_About this exercise_
Nothing but the lines from the one containing "receiversClosed State.reset" through the one containing "(quietInConfig s → requestsKept", both included, should be given again, each exactly as written below.

_Records supplied_

BEGIN

-- ==== Sys2Proof/Certificates/Slice0/Obligations.lean ====
section
/-! DEFINITION. The statements for the provers: the queue and reset, the invariants every step keeps,
the encodings, arithmetic rules, and for each command what it does and what it leaves. -/

open Sys2Proof Sys2Proof.Machine

/-! ## The machine -/

/-- A step carries out the command at the front of the queue on the state with the queue's rest; with an
empty queue the block idles (the model's choice, log entry 1). -/
def Obligations.StepRunsFrontCommand : Prop :=
  (∀ (c : Instr) (rest : List Instr) (s : State), s.pending = c :: rest →
    step s = exec c { s with pending := rest }) ∧
  ∀ s : State, s.pending = [] → step s = .next s

/-- No command stops the part, none touches the queue, and the clock, the model's own (log entry 2), never
runs back. -/
def Obligations.EveryCommandCompletes : Prop :=
  ∀ (c : Instr) (s : State),
    ∃ t, exec c s = .next t ∧ t.pending = s.pending ∧ s.now ≤ t.now

/-- What reset leaves: the entry image of every table at its power-on contents (R2, R43, R65, R102, R137,
R149, R152, R161, R177, R178), the mode CONFIG (R183), and the runtime of every block: R5, R46, R72, R82,
R104, R119, R140, R145, R149, R153, R155, R162, R171, R174, R181 and R184. The levels on the pins, 0, are
the model's choice (log entry 3). -/
def Obligations.ResetContents : Prop :=
  let s := State.reset
  (∀ p : PointNo, s.tables.image 1 p.val = some (List.replicate 35 0)) ∧
  (∀ n : NodeNo, s.tables.image 2 n.val = some [0, 0, 0, 0, 0, 0, 0, 0, 0, 0, 3, 3]) ∧
  (∀ e : DerivedNo, s.tables.image 3 e.val = some (List.replicate 26 0)) ∧
  (∀ e : InterlockNo, s.tables.image 4 e.val = some (List.replicate 39 0)) ∧
  (∀ f : Fin 8, s.tables.image 5 f.val = some (List.replicate 4 0)) ∧
  (∀ k : Fin 32, s.tables.image 6 k.val = some [255, 255]) ∧
  (∀ k : Fin 48, s.tables.image 7 k.val = some [255, 255]) ∧
  (∀ o : OutputNo, s.tables.image 8 o.val = some [0, 0, 0, 0, 0, 0, 255, 0]) ∧
  (∀ i : InputNo, s.tables.image 9 i.val = some [0]) ∧
  (∀ k : ChannelNo,
    s.tables.image 10 k.val = some [0, 0, 10, 3, 232, 0, 0, 0, 0, 0, 0, 0, 0, 0]) ∧
  s.tables.image 11 0 = some [0, 100, 1, 0, 50, 0, 50, 20, 20, 10, 0, 200, 25, 4, 1] ∧
  s.mode = .config ∧
  (∀ p : PointNo, s.points[p] =
    { value := 0, quality := .unset, lastRaw := 0, seed := false, hold := .stopped,
      forcedValue := 0, withheld := .absent, latch := false }) ∧
  s.forced = [] ∧ s.arbiter = [] ∧ s.bypasses = [] ∧ s.returns = [] ∧ s.tag = 0 ∧
  (∀ e : DerivedNo, s.trips[e] = false) ∧
  (∀ (e : InterlockNo) (k : TermNo), s.interlocks[e].terms[k] = ⟨.unsatisfied, .stopped⟩ ∧
    s.interlocks[e].permit = false ∧ s.interlocks[e].effective = false) ∧
  (∀ n : NodeNo, s.nodes[n] =
    { link := .absent, misses := 0, goods := 0, lossPending := false, lastSeq := 3,
      counters := Vector.replicate 8 0 }) ∧
  (∀ p, s.ports.get p =
    { rx := .seeking, content := [], bits := [], rxOpen := true, sending := none
      awaited := .nothing, counters := Vector.replicate 9 0, reinit := false }) ∧
  (∀ g, s.segs.get g =
    { work := .stopped, pollList := [], next := 0, forwardSent := false, window := .stopped
      windowExpired := false, turnaround := .stopped, overruns := 0, outbox := [], queue := []
      inFlight := none, answerWindow := .stopped, answerExpired := false }) ∧
  (∀ i : InputNo, s.inputs[i] = ⟨⟨false, false, .stopped⟩, 0⟩) ∧
  (∀ o : OutputNo, s.outputs[o] =
    { active := false, last := 0, train := .idle, period := .stopped, onTimer := .stopped
      ignored := 0 } ∧ s.outputOn o = false) ∧
  (∀ k : ChannelNo, s.channels[k] =
    { a := ⟨false, false, .stopped⟩, b := ⟨false, false, .stopped⟩, z := ⟨false, false, .stopped⟩
      count := 0, reached := false, position := 0, lastPair := (false, false), stage := .waiting
      timed := 0, timeout := .stopped, homed := false, sample := .stopped, errors := 0 }) ∧
  s.slot = 0 ∧ s.cycleTimer = .stopped ∧ s.lampIndex = 0 ∧ s.lampTimer = .stopped ∧
  s.startTimer = .stopped ∧ s.silenceTimer = .stopped ∧ s.exchangeTaken = false ∧
  s.plcSilent = false ∧ s.attention = 0 ∧ s.mask = BitVec.allOnes 12 ∧ s.service = none ∧
  s.waiting = none

/-- RESET_LINE, POWER_ON and POWER_LOSS leave the power-on contents, with the levels that stand on the
pins taken without debounce (R149, R162, R183); RESET_LINE_RELEASE only ends the hold. Without supply,
and while the line is held active, the part takes no other command but its pins' changes (R183, R84).
Those it follows at once, without debounce, edge or request, and a channel stands armed on them: the
model's choice (log entry 3). What a part without supply holds is the model's choice too (log entry 4). -/
def Obligations.ResetsAndSupply : Prop :=
  ∀ s : State,
    (∀ (c : Instr) (powered held : Bool),
      ((c, powered, held) = (.resetLine, s.powered, true) ∨ (c, powered, held) = (.powerOn, true, false) ∨
        (c, powered, held) = (.powerLoss, false, s.resetHeld)) →
      ∃ t, exec c s = .next t ∧
        t = { State.reset with
          pending := s.pending, now := s.now, powered := powered, resetHeld := held
          inputs := t.inputs, channels := t.channels } ∧
        (∀ i : InputNo,
          t.inputs[i] = ⟨⟨s.inputs[i].pin.line, s.inputs[i].pin.line, .stopped⟩, 0⟩) ∧
        ∀ k : ChannelNo, t.channels[k] =
          { a := ⟨s.channels[k].a.line, s.channels[k].a.line, .stopped⟩
            b := ⟨s.channels[k].b.line, s.channels[k].b.line, .stopped⟩
            z := ⟨s.channels[k].z.line, s.channels[k].z.line, .stopped⟩
            lastPair := (s.channels[k].a.line, s.channels[k].b.line) }) ∧
    exec .resetLineRelease s = .next { s with resetHeld := false } ∧
    (∀ c : Instr, s.alive = false →
      (match c with
        | .inputLevelChange .. | .captureLevelChange .. | .resetLine | .resetLineRelease | .powerOn
        | .powerLoss => False
        | _ => True) →
      exec c s = .next s) ∧
    (∀ (i : InputNo) (level : Bool) (time : Nat), s.alive = false →
      exec (.inputLevelChange i level time) s = .next { s with
        now := max s.now time
        inputs := s.inputs.set i ⟨⟨level, level, .stopped⟩, s.inputs[i].changes⟩ }) ∧
    ∀ (k : ChannelNo) (levels : List (CapInput × Bool)) (time : Nat), s.alive = false →
      (Instr.captureLevelChange k levels time).wellFormed = true →
      let r := s.channels[k]
      let line := fun (i : CapInput) (d : Debounced) => (levels.lookup i).getD d.line
      let follows := fun (i : CapInput) (d : Debounced) =>
        (⟨line i d, line i d, .stopped⟩ : Debounced)
      exec (.captureLevelChange k levels time) s = .next { s with
        now := max s.now time
        channels := s.channels.set k
          { a := follows .a r.a, b := follows .b r.b, z := follows .z r.z
            count := 0, reached := false, position := s.tables.channels[k].preset
            lastPair := (line .a r.a, line .b r.b), stage := .waiting, timed := 0
            timeout := .stopped, homed := false, sample := r.sample, errors := r.errors } }

/-! ## Invariants of every step -/

/-- The machine right after reset meets every invariant. -/
def Obligations.ResetMeetsInvariants : Prop :=
  listsBounded State.reset ∧ countersInRange State.reset ∧ missesBounded State.reset ∧
    quietInConfig State.reset ∧ tablesValid State.reset ∧ sourcesKept State.reset ∧
    outsFollow State.reset ∧ latchesSet State.reset ∧ derivedCurrent State.reset ∧
    permitsCurrent State.reset ∧ pollListsKept State.reset ∧ forcedShown State.reset ∧
    nodesFresh State.reset ∧ limitsKept State.reset ∧ requestsKept State.reset ∧
    receiversClosed State.reset

/-- Every step keeps the lists within their lengths and without repeats; the slot counter below the pattern
period and the lamp step index below the pattern length; each node's misses within its miss limit, and 0
unless the node is SUSPECT; and a closed receiver SEEKING, with nothing collected (R83). -/
def Obligations.CountsStayBounded : Prop :=
  ∀ s t : State, step s = .next t →
    (listsBounded s → listsBounded t) ∧ (countersInRange s → countersInRange t) ∧
      (missesBounded s → missesBounded t) ∧ (receiversClosed s → receiversClosed t)

/-- Every step keeps a part in CONFIG quiet: a part that comes into CONFIG is quiet, and one that stands
in it stays so, its cycle timer stopped among its counters (CountsStayBounded keeps those). -/
def Obligations.ConfigStaysQuiet : Prop :=
  ∀ s t : State, countersInRange s → quietInConfig s → step s = .next t → quietInConfig t

/-- Every step keeps the tables valid outside CONFIG, hold timers on NODE points and forces off OUT points
and unused ones, and the poll lists of enabled nodes of their segments in ascending order. Outside CONFIG
a NODE point stays GOOD or LIMITED only while its node is ONLINE or SUSPECT and its hold timer counts as
running (R9). That rests on what waits in the arbiter's list, which every step keeps too: an intake waits
only for a node that is ONLINE or SUSPECT, and stands before the loss of its node (R8, R18, R113; that a
loss overtakes no intake is log entry 9). -/
def Obligations.TablesAndSourcesKept : Prop :=
  ∀ s t : State, step s = .next t →
    (tablesValid s → tablesValid t) ∧ (quietInConfig s → sourcesKept s → sourcesKept t) ∧
      (quietInConfig s → pollListsKept s → pollListsKept t) ∧
      (quietInConfig s → requestsKept s → requestsKept t) ∧
      (tablesValid s → forcedShown s → requestsKept s → nodesFresh s → nodesFresh t)

/-- Every step leaves every OUT point at its feed's clamped value while it passes, and at its blocked
value while it does not; and it keeps every point other than a CNT point whose quality is not UNSET
within its limits (R4). -/
def Obligations.OutPointsFollow : Prop :=
  ∀ s t : State, tablesValid s → sourcesKept s → step s = .next t →
    (outsFollow s → outsFollow t) ∧ (limitsKept s → limitsKept t)
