/-- Entry 12's three used terms, satisfied and not, with a hold time and with none, in each state. -/
theorem witness_TermMoves :
    let c := crane.interlocks[(12 : InterlockNo)]
    c.count.val ≤ (3 : TermNo).val ∧ (2 : TermNo).val < c.count.val ∧ 0 < c.terms[(0 : TermNo)].hold ∧
      c.terms[(1 : TermNo)].hold = 0 ∧ c.terms[(0 : TermNo)].test = .atLeast ∧
      landed.points[106].quality = .good ∧ landed.points[106].value = c.terms[(0 : TermNo)].level ∧
      hanging.points[106].value.toInt < c.terms[(0 : TermNo)].level.toInt ∧
      heldTerm.state ≠ .unsatisfied ∧ (({} : TermRt).state = .unsatisfied) := by decide +kernel

theorem witness_HoldGapIsLargestDistance :
    (∀ b, b < 1 → (0 : Word16).getLsbD b = false) ∧
      ∃ b, b < 16 ∧ (0x8000 : Word16).getLsbD b = true := by
  refine ⟨by decide +kernel, 15, by decide +kernel⟩

/-! ### Commands answered at once -/

/-- Tables 0 and 12 are unknown; the first entry beyond each end; the last entries there are; every part
of the status, and the first number that is none. -/
theorem witness_ReadsAnswer :
    State.reset.canServe ∧ hanging.canServe ∧ (0 : Octet).toNat < 1 ∧ 11 < (12 : Octet).toNat ∧
      entriesOf (1 : Octet).toNat ≤ (384 : Word16).toNat ∧ (383 : Word16).toNat < entriesOf (1 : Octet).toNat ∧
      entriesOf (11 : Octet).toNat ≤ (1 : Word16).toNat ∧ (0 : Word16).toNat < entriesOf (11 : Octet).toNat ∧
      4 < (5 : Octet).toNat :=
  ⟨reset_canServe, hanging_canServe, by decide +kernel⟩

/-- Entry 15 of NODE written with a corner module's image; the first and the last table cleared. -/
theorem witness_TableWritesStore :
    let image := (crane.image 2 1).getD []
    State.reset.canServe ∧ State.reset.mode = .config ∧
      (15 : Word16).toNat < entriesOf (2 : Octet).toNat ∧ image.length = imageLength (fieldsOf 2) ∧
      firstBadField 1 (fieldsOf 2) (readImage (fieldsOf 2) image) = none ∧ 1 ≤ (1 : Octet).toNat ∧
      (11 : Octet).toNat ≤ 11 :=
  ⟨reset_canServe, by decide +kernel⟩

/-- RUN; tables 0 and 12; an entry beyond the last; an image of another length; the last field of GLOBAL
out of range with every field before it in range. -/
theorem witness_TableWritesRefused :
    let fields := fieldsOf 11
    let image : List Octet := [0, 100, 1, 0, 50, 0, 50, 20, 20, 10, 0, 200, 25, 4, 0]
    hanging.canServe ∧ State.reset.canServe ∧ hanging.mode ≠ .config ∧ State.reset.mode = .config ∧
      ¬ (1 ≤ (0 : Octet).toNat ∧ (0 : Octet).toNat ≤ 11) ∧
      ¬ (1 ≤ (12 : Octet).toNat ∧ (12 : Octet).toNat ≤ 11) ∧
      entriesOf (11 : Octet).toNat ≤ (1 : Word16).toNat ∧ ([] : List Octet).length ≠ imageLength fields ∧
      image.length = imageLength fields ∧
      ∃ (k : Nat) (f : Field), fields[k]? = some f ∧
        f.accepts ((readImage fields image).getD k 0) = false ∧
        (((List.range k).all fun j => match fields[j]? with
          | some g => g.accepts ((readImage fields image).getD j 0)
          | none => true) = true) := by
  refine ⟨hanging_canServe, reset_canServe, by decide +kernel, by decide +kernel, by decide +kernel,
    by decide +kernel, by decide +kernel, by decide +kernel, by decide +kernel,
    10, _, rfl, ?_, ?_⟩ <;> decide +kernel
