-- ==== Sys2Proof/Syntax.lean ====
section
/-! DEFINITION. The eleven commands, one constructor per row of spec/opcode_table.json (R2, R91). -/

namespace Sys2Proof

/-- A command. Format S commands carry nothing; format V commands carry the flag `ALN` (R91, R92):
`true` selects the aligned variant. Every other operand is implicit in the register block (R93). -/
inductive Instr where
  /-- `LG2`: stage-count derivation and stage-parameter initialisation (R111). -/
  | lg2
  /-- `ILV`: bit interleave into `TEMP` (R121). -/
  | ilv
  /-- `BFS`: one scalar butterfly stage (R131). -/
  | bfs
  /-- `CPB`: copy `FRAME` back to `TEMP` (R132). -/
  | cpb
  /-- `UPD`: stage-parameter update (R113). -/
  | upd
  /-- `MAC`: one data-parallel macro-stage pass (R161). -/
  | mac (aln : Bool)
  /-- `MIC`: the last four stages fused (R171). -/
  | mic (aln : Bool)
  /-- `XFS`: whole scalar transform (R133). -/
  | xfs
  /-- `XFV`: whole data-parallel transform (R180). -/
  | xfv (aln : Bool)
  /-- `ENS`: encode, scalar (R182). -/
  | ens
  /-- `ENV`: encode, data-parallel (R183). -/
  | env (aln : Bool)
  deriving DecidableEq, Repr

end Sys2Proof
end

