-- ==== Sys2Proof/Machine/Ops.lean ====
section
/-! DEFINITION. The named operations over memory and registers: reading and writing `M` (R60, R64,
R15), raising a fault (R201) and the reset that is the only way back from one (R224, R240), a command
in progress and its memory accesses. -/

namespace Sys2Proof.Machine

/-! ## The data memory as a list of cells -/

/-- The byte the list holds for an address, if anything has written it. -/
def Memory.lookup : Memory → Nat → Option Byte
  | [], _ => none
  | c :: m, a => if c.1 = a then some c.2 else Memory.lookup m a

/-- What an address reads as that nothing has written: its unknown power-up value (R51, U11), a free
value per address. Log entry 2. -/
def Memory.unlisted (a : Nat) : Byte := Config.powerUpByte a

/-- One byte of `M`: "the latest earlier write to that byte", or "the byte's unknown initial value if
nothing wrote it" (R73). -/
def Memory.read (m : Memory) (a : Nat) : Byte := (Memory.lookup m a).getD (Memory.unlisted a)

/-- Storing one byte, keeping the cells by rising address: "writes store the byte and nothing else"
(R70). A written byte stays listed whatever its value, since an unlisted one is unknown. Log entry 3. -/
def Memory.write : Memory → Nat → Byte → Memory
  | [], a, b => [(a, b)]
  | c :: m, a, b =>
    if a < c.1 then (a, b) :: c :: m
    else if a = c.1 then (a, b) :: m
    else c :: Memory.write m a b

/-- The canonical form: addresses strictly rising. Every cell was written, so no entry stands for an
unlisted byte. Log entry 3. -/
def Memory.wf : Memory → Bool
  | [] => true
  | c :: m => (match m with
    | [] => true
    | d :: _ => decide (c.1 < d.1)) && Memory.wf m

/-- Storing consecutive bytes, the first at the given address. -/
def Memory.writeBytes : Memory → Nat → List Byte → Memory
  | m, _, [] => m
  | m, a, b :: bs => Memory.writeBytes (Memory.write m a b) (a + 1) bs

/-- `MEM_SIZE`, the number of bytes of `M`: 1 to 2^32 (R10). -/
def State.memSize (s : State) : Nat := s.memTop.toNat + 1

/-! ## Free values of the internal registers, faults and resets -/

/-- Internal registers with unspecified values (R45, R46, U10), by draw. -/
def freeInternal (draw : Nat) : Internal :=
  { r0 := Config.freeVec draw 0, r1 := Config.freeVec draw 1, sh := Config.freeVec draw 2,
    f0 := Config.freeVec draw 3, f1 := Config.freeVec draw 4,
    i := Config.freeWord draw 0, branch := Config.freeWord draw 1, bit := Config.freeWord draw 2,
    tp := Config.freeWord draw 3, fp := Config.freeWord draw 4 }

/-- The internal registers become unspecified: "their values between commands and after reset are
unspecified and unobservable" (R45, R46). -/
def State.forgetInternal (s : State) : State :=
  { s with internal := freeInternal s.draws, draws := s.draws + 1 }

/-- `raise <Cause>(info)` (R201): taking a fault. The cause and the information word are recorded,
`ERR` is set and `BUSY` cleared, and nothing else changes (R223). -/
def State.raise (c : Cause) (info : Nat) (s : State) : State :=
  { s with
    cause := c
    finfo := BitVec.ofNat 32 info
    status := { s.status with err := true, busy := false } }

/-- Hard reset, and soft reset, of the registers: every host-visible register 0 (R50), the internal
registers unspecified, `M` not touched (R51, R240, R241). The only return from a fault (R224). -/
def State.resetRegisters (s : State) : State :=
  { s with
    status := { busy := false, done := false, err := false, pv := false }
    cause := .none
    finfo := 0
    ctrl := { ieDone := false, ieErr := false }
    frameSize := 0
    frameBase := 0
    tempBase := 0
    maskBase := 0
    frozenBase := 0
    infoBase := 0
    stageCount := 0
    stage := 0
    frameHalf := 0
    numBranches := 0
    frozenIdx := 0
    infoIdx := 0
    internal := freeInternal s.draws
    draws := s.draws + 1 }

/-! ## A command in progress -/

/-- A command in progress: the state so far, and every byte the command has stored, latest first. The
log serves only a hard reset during the command (R242). -/
structure Run where
  st : State
  log : List Host.Cell
  deriving DecidableEq, Repr

/-- Ending the command in progress by a fault (R201). -/
def Run.raise (c : Cause) (info : Nat) (r : Run) : Run := { r with st := r.st.raise c info }

/-- `MemRead(addr, 1)` (R15, R64). -/
def Run.memRead (a : Nat) (r : Run) : Except Run Byte :=
  if a + 1 ≤ r.st.memSize then .ok (Memory.read r.st.mem a) else .error (r.raise .busError a)

/-- Storing a byte that is known to be in `M`, and logging it. -/
def Run.store (a : Nat) (b : Byte) (r : Run) : Run :=
  { st := { r.st with mem := Memory.write r.st.mem a b }, log := (a, b) :: r.log }

/-- `MemWrite(addr, 1, b)` (R15, R64). -/
def Run.memWrite (a : Nat) (b : Byte) (r : Run) : Except Run Run :=
  if a + 1 ≤ r.st.memSize then .ok (r.store a b) else .error (r.raise .busError a)

/-- `MemRead(addr, 16)`: lane i is the byte at `addr + i` (R66); an access that leaves `M` reads
nothing (R64). -/
def Run.memRead16 (a : Nat) (r : Run) : Except Run Vec :=
  if a + 16 ≤ r.st.memSize then .ok (Vector.ofFn fun i => Memory.read r.st.mem (a + i.val))
  else .error (r.raise .busError a)

/-- Storing bytes that are known to be in `M`, lowest address first. -/
def Run.storeBytes : Nat → List Byte → Run → Run
  | _, [], r => r
  | a, b :: bs, r => Run.storeBytes (a + 1) bs (r.store a b)

/-- `MemWrite(addr, 16, v)`: lane i goes to `addr + i` (R66); an access that leaves `M` writes nothing
(R64). -/
def Run.memWrite16 (a : Nat) (v : Vec) (r : Run) : Except Run Run :=
  if a + 16 ≤ r.st.memSize then .ok (Run.storeBytes a v.toList r) else .error (r.raise .busError a)

/-! ## The loops of the pseudocode (R17) -/

/-- `count` passes of a loop body, the loop variable rising from `start`; a raised fault ends it. -/
def loopFrom (body : Nat → Run → Except Run Run) : Nat → Nat → Run → Except Run Run
  | 0, _, r => .ok r
  | count + 1, start, r => (body start r).bind (loopFrom body count (start + 1))

/-- `for i = 0 .. n-1`: in that order, and nothing when n = 0 (R17). -/
def forEach (n : Nat) (body : Nat → Run → Except Run Run) (r : Run) : Except Run Run :=
  loopFrom body n 0 r

/-- At most `fuel` passes of `while cond(STAGE)`. -/
def whileFuel (cond : Word → Bool) (body : Run → Except Run Run) : Nat → Run → Except Run Run
  | 0, r => .ok r
  | fuel + 1, r => if cond r.st.stage then (body r).bind (whileFuel cond body fuel) else .ok r

/-- `while cond(STAGE): body`, for the two loops of the engine, whose body ends in `do_UPD()` and so
lowers `STAGE` by one: the value of `STAGE` at the start bounds the passes (R187). Log entry 14. -/
def whileStage (cond : Word → Bool) (body : Run → Except Run Run) (r : Run) : Except Run Run :=
  whileFuel cond body r.st.stage.toNat r

end Sys2Proof.Machine
end

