-- ==== Sys2Proof/Machine/VectorStage.lean ====
section
/-! DEFINITION. `MAC`, `MIC` and `XFV`: one data-parallel macro-stage pass, the fused micro stage and
the whole data-parallel transform (R160 to R173, R180). -/

namespace Sys2Proof.Machine

/-- How many chunks the inner loop of `MAC` runs per branch: `for bit = 0 .. fh-1 step 16` (R161). -/
def chunksPerBranch (fh : Nat) : Nat := (fh + 15) / 16

/-- One chunk of `MAC` (R161): two registers loaded from `TEMP + tp`, each its butterfly, the low halves
stored at `FRAME + fp`, the high halves `fh` further on. -/
def macroChunk (aln : Bool) (fh tp fp : Nat) (r : Run) : Except Run Run :=
  (r.vload aln (r.st.tempAddr tp)).bind fun r0 =>
    (r.vload aln (r.st.tempAddr (tp + 16))).bind fun r1 =>
      let r0 := registerButterfly r0
      let r1 := registerButterfly r1
      (r.vstore aln (r.st.frameAddr fp) (vcatlo r0 r1)).bind fun r =>
        r.vstore aln (r.st.frameAddr (fp + fh)) (vcathi r0 r1)

/-- One branch of `MAC`: each chunk advances `tp` by 32 and `fp` by 16, and the branch ends by advancing
`fp` by `fh` (R161). -/
def macroBranch (aln : Bool) (fh g : Nat) (r : Run) : Except Run Run :=
  forEach (chunksPerBranch fh)
    (fun c => macroChunk aln fh (g * (32 * chunksPerBranch fh) + 32 * c)
      (g * (16 * chunksPerBranch fh + fh) + 16 * c)) r

/-- `do_MAC(aln)` (R161). -/
def doMac (aln : Bool) (r : Run) : Except Run Run :=
  forEach r.st.numBranches.toNat (macroBranch aln r.st.frameHalf.toNat) r

/-- One chunk of `MIC` (R171): load, the four fused stages, store. -/
def microChunk (aln : Bool) (g : Nat) (r : Run) : Except Run Run :=
  (r.vload aln (r.st.tempAddr (16 * g))).bind fun v =>
    r.vstore aln (r.st.frameAddr (16 * g)) (fusedStages v)

/-- The register writes at the end of `do_MIC()`: where four `UPD`s would have put them (R171). -/
def State.finishStages (s : State) : State :=
  { s with stage := 0, frameHalf := 0, numBranches := s.frameSize }

/-- `do_MIC(aln)` (R171). -/
def doMic (aln : Bool) (r : Run) : Except Run Run :=
  (forEach r.st.numBranches.toNat (microChunk aln) r).bind fun r =>
    .ok { r with st := r.st.finishStages }

/-- One pass of the macro loop of `do_XFV()`: macro stage, copy back, update (R180). -/
def macroRound (aln : Bool) (r : Run) : Except Run Run := ((doMac aln r).bind doCpb).bind doUpd

/-- `do_XFV(aln)` (R180): `while STAGE > 4`, then `do_MIC(aln)`. -/
def doXfv (aln : Bool) (r : Run) : Except Run Run :=
  ((doLg2 r).bind (whileStage (fun stage => decide (4 < stage.toNat)) (macroRound aln))).bind
    (doMic aln)

/-- The run of one `MAC` command (R161). -/
def runMac (aln : Bool) (s : State) : Run := runCommand (checksOf (.mac aln)) (doMac aln) s

/-- `MAC` (R161). -/
def execMac (aln : Bool) (s : State) : Host.Outcome State Fault Refusal := (runMac aln s).outcome

/-- The run of one `MIC` command (R171). -/
def runMic (aln : Bool) (s : State) : Run := runCommand (checksOf (.mic aln)) (doMic aln) s

/-- `MIC` (R171). -/
def execMic (aln : Bool) (s : State) : Host.Outcome State Fault Refusal := (runMic aln s).outcome

/-- The run of one `XFV` command (R180). -/
def runXfv (aln : Bool) (s : State) : Run := runCommand (checksOf (.xfv aln)) (doXfv aln) s

/-- `XFV` (R180). -/
def execXfv (aln : Bool) (s : State) : Host.Outcome State Fault Refusal := (runXfv aln s).outcome

end Sys2Proof.Machine
end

END

_Answer below_
    receiversClosed State.reset

/-- Every step keeps the lists within their lengths and without repeats; the slot counter below the pattern
period and the lamp step index below the pattern length; each node's misses within its miss limit, and 0
unless the node is SUSPECT; and a closed receiver SEEKING, with nothing collected (R83). -/
def Obligations.CountsStayBounded : Prop :=
  ∀ s t : State, step s = .next t →
    (listsBounded s → listsBounded t) ∧ (countersInRange s → countersInRange t) ∧
      (missesBounded s → missesBounded t) ∧ (receiversClosed s → receiversClosed t)

/-- Every step keeps a part in CONFIG quiet: a part that comes into CONFIG is quiet, and one that stands
in it stays so, its cycle timer stopped among its counters (CountsStayBounded keeps those). -/
def Obligations.ConfigStaysQuiet : Prop :=
  ∀ s t : State, countersInRange s → quietInConfig s → step s = .next t → quietInConfig t

/-- Every step keeps the tables valid outside CONFIG, hold timers on NODE points and forces off OUT points
and unused ones, and the poll lists of enabled nodes of their segments in ascending order. Outside CONFIG
a NODE point stays GOOD or LIMITED only while its node is ONLINE or SUSPECT and its hold timer counts as
running (R9). That rests on what waits in the arbiter's list, which every step keeps too: an intake waits
only for a node that is ONLINE or SUSPECT, and stands before the loss of its node (R8, R18, R113; that a
loss overtakes no intake is log entry 9). -/
def Obligations.TablesAndSourcesKept : Prop :=
  ∀ s t : State, step s = .next t →
    (tablesValid s → tablesValid t) ∧ (quietInConfig s → sourcesKept s → sourcesKept t) ∧
      (quietInConfig s → pollListsKept s → pollListsKept t) ∧
      (quietInConfig s → requestsKept s → requestsKept t) ∧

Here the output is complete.